▶ [REQUIRED ACTION]:
Beginning with the line that contains "Numbers of ports, pages, clusters, threads, slots", copy each remaining line of the data below exactly.

▶ [MATERIAL FOR THIS EXERCISE]:
%%

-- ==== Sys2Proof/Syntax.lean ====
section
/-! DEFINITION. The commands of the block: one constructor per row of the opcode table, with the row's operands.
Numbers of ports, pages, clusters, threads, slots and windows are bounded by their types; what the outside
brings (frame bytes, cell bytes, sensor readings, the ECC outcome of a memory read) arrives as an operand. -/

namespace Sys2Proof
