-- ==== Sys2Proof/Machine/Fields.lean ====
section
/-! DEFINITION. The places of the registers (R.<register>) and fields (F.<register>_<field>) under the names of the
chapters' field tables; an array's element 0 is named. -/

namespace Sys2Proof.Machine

%%

▶ [RESULT OF THIS TASK]:
Numbers of ports, pages, clusters, threads, slots and windows are bounded by their types; what the outside
brings (frame bytes, cell bytes, sensor readings, the ECC outcome of a memory read) arrives as an operand. -/

namespace Sys2Proof
-- ==== Sys2Proof/Machine/Fields.lean ====
section
/-! DEFINITION. The places of the registers (R.<register>) and fields (F.<register>_<field>) under the names of the
chapters' field tables; an array's element 0 is named. -/

namespace Sys2Proof.Machine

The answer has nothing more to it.